Kollabiert die menschliche Psychotherapie? Machen Chatbots und Hirnchips Psycho- therapeuten überflüssig?

Einige Gedanken zum Status quo und zur absehbaren Zukunft der therapeutischen Interaktion von Mensch und Digitalem.

ERMÖGLICHEN CHATBOTS MEHR SELBSTBESTIMMUNG?


Fallen Phasen seelischer Not und hoher Bedürftigkeit nach therapeutischer Unterstützung zusammen mit langen Wartezeiten auf persönliche Betreuung zusammen mit immer ausgefeilteren digitalen Programmen (dank intensiver Forschung), die zudem freudig oder erleichtert aufgenommen und genutzt werden, nimmt Hilfesuche bei Chatbots zu und könnte der persönlichen Begleitung den Rang ablaufen. Dies mit hoher Wahrscheinlichkeit dann, wenn die „Nutzer“ die oben genannten Vorteile genießen wollen und sie die persönliche Konsultation zudem aufgrund wachsender Vertrautheit mit digitalen Programmen unterschiedlicher Art weniger bedeutsam finden. Da das Moment der Habituierung fundamental ist, sei nochmals hervorgehoben: Je vertrauter der Hilfesuchende mit digitaler Interaktion ist und diese maßgeblich zu seinem Lebensmilieu, seiner Lebensführung gehört (oder sie dominiert), desto näher steht sie ihm, desto „selbst-verständlicher“ (im wörtlichen Sinn) wird er zu digitalen Therapie-/Hilfeangeboten greifen, die zudem als heutzutage entscheidenden Faktor den subjektiven zeitlichen Präferenzen gegenüber offenstehen. Therapeutische Intervention und Begleitung ist „jederzeit“ möglich. Man muss keine Termine verabreden, keine planen, einhalten, absagen; man entzieht sich direkter sozialer Kontrolle im persönlichen Kontakt. Der Hilfesuchende ist weitgehend von Verpflichtungen frei (solange diese nicht offiziell kontrolliert werden, etwa im Rahmen von durch Krankenkassen getragenen Verschreibungen und Anwendungen).

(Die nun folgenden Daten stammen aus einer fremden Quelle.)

-- ==== Sys2Proof/Laws/State.lean ====
section
/-! SUPPORT. One lemma per field per named update of the state, each true by rfl, for simp: what an update
leaves alone, and what it writes. -/

namespace Sys2Proof.Machine

/-! ### `complete` -/

@[simp] theorem complete_msgCap (s : State) : (complete s).msgCap = s.msgCap := rfl
@[simp] theorem complete_md5 (s : State) : (complete s).md5 = s.md5 := rfl
@[simp] theorem complete_sha1 (s : State) : (complete s).sha1 = s.sha1 := rfl
@[simp] theorem complete_s32 (s : State) : (complete s).s32 = s.s32 := rfl
@[simp] theorem complete_s64 (s : State) : (complete s).s64 = s.s64 := rfl
@[simp] theorem complete_kec (s : State) : (complete s).kec = s.kec := rfl
@[simp] theorem complete_running (s : State) : (complete s).running = s.running := rfl
@[simp] theorem complete_done (s : State) : (complete s).done = true := rfl
@[simp] theorem complete_rejected (s : State) : (complete s).rejected = s.rejected := rfl
@[simp] theorem complete_len (s : State) : (complete s).len = s.len := rfl
@[simp] theorem complete_blkidx (s : State) : (complete s).blkidx = s.blkidx := rfl
@[simp] theorem complete_nfull (s : State) : (complete s).nfull = s.nfull := rfl
@[simp] theorem complete_rem (s : State) : (complete s).rem = s.rem := rfl
@[simp] theorem complete_need2 (s : State) : (complete s).need2 = s.need2 := rfl
@[simp] theorem complete_dlen (s : State) : (complete s).dlen = s.dlen := rfl
@[simp] theorem complete_msg (s : State) : (complete s).msg = s.msg := rfl
@[simp] theorem complete_blk (s : State) : (complete s).blk = s.blk := rfl
@[simp] theorem complete_fb0 (s : State) : (complete s).fb0 = s.fb0 := rfl
@[simp] theorem complete_fb1 (s : State) : (complete s).fb1 = s.fb1 := rfl
@[simp] theorem complete_dout (s : State) : (complete s).dout = s.dout := rfl
@[simp] theorem complete_msgEpoch (s : State) : (complete s).msgEpoch = s.msgEpoch := rfl
@[simp] theorem complete_host (s : State) : (complete s).host = s.host := rfl
@[simp] theorem complete_readOut (s : State) : (complete s).readOut = s.readOut := rfl

/-! ### `reject` -/

@[simp] theorem reject_msgCap (c : RejectCode) (s : State) : (reject c s).msgCap = s.msgCap := rfl
@[simp] theorem reject_md5 (c : RejectCode) (s : State) : (reject c s).md5 = s.md5 := rfl
@[simp] theorem reject_sha1 (c : RejectCode) (s : State) : (reject c s).sha1 = s.sha1 := rfl
@[simp] theorem reject_s32 (c : RejectCode) (s : State) : (reject c s).s32 = s.s32 := rfl
@[simp] theorem reject_s64 (c : RejectCode) (s : State) : (reject c s).s64 = s.s64 := rfl
@[simp] theorem reject_kec (c : RejectCode) (s : State) : (reject c s).kec = s.kec := rfl
@[simp] theorem reject_running (c : RejectCode) (s : State) : (reject c s).running = s.running := rfl
@[simp] theorem reject_done (c : RejectCode) (s : State) : (reject c s).done = false := rfl
@[simp] theorem reject_rejected (c : RejectCode) (s : State) : (reject c s).rejected = some c := rfl
@[simp] theorem reject_len (c : RejectCode) (s : State) : (reject c s).len = s.len := rfl
@[simp] theorem reject_blkidx (c : RejectCode) (s : State) : (reject c s).blkidx = s.blkidx := rfl
@[simp] theorem reject_nfull (c : RejectCode) (s : State) : (reject c s).nfull = s.nfull := rfl
@[simp] theorem reject_rem (c : RejectCode) (s : State) : (reject c s).rem = s.rem := rfl
@[simp] theorem reject_need2 (c : RejectCode) (s : State) : (reject c s).need2 = s.need2 := rfl
@[simp] theorem reject_dlen (c : RejectCode) (s : State) : (reject c s).dlen = s.dlen := rfl
@[simp] theorem reject_msg (c : RejectCode) (s : State) : (reject c s).msg = s.msg := rfl
@[simp] theorem reject_blk (c : RejectCode) (s : State) : (reject c s).blk = s.blk := rfl
@[simp] theorem reject_fb0 (c : RejectCode) (s : State) : (reject c s).fb0 = s.fb0 := rfl
@[simp] theorem reject_fb1 (c : RejectCode) (s : State) : (reject c s).fb1 = s.fb1 := rfl
@[simp] theorem reject_dout (c : RejectCode) (s : State) : (reject c s).dout = s.dout := rfl
@[simp] theorem reject_msgEpoch (c : RejectCode) (s : State) : (reject c s).msgEpoch = s.msgEpoch := rfl
@[simp] theorem reject_host (c : RejectCode) (s : State) : (reject c s).host = s.host := rfl
@[simp] theorem reject_readOut (c : RejectCode) (s : State) : (reject c s).readOut = s.readOut := rfl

Insofern scheint der Klient selbstbestimmter agieren zu können als in personaler Therapie. Das erscheint für eine wachsende Anzahl von Hilfesuchenden attraktiv. Diese Hypothese trifft offenbar vorzugsweise auf formale Aspekte zu (Zeit, Ort, Dauer etc.), inhaltlich indes wird der Klient oder Patient an die Hand genommen.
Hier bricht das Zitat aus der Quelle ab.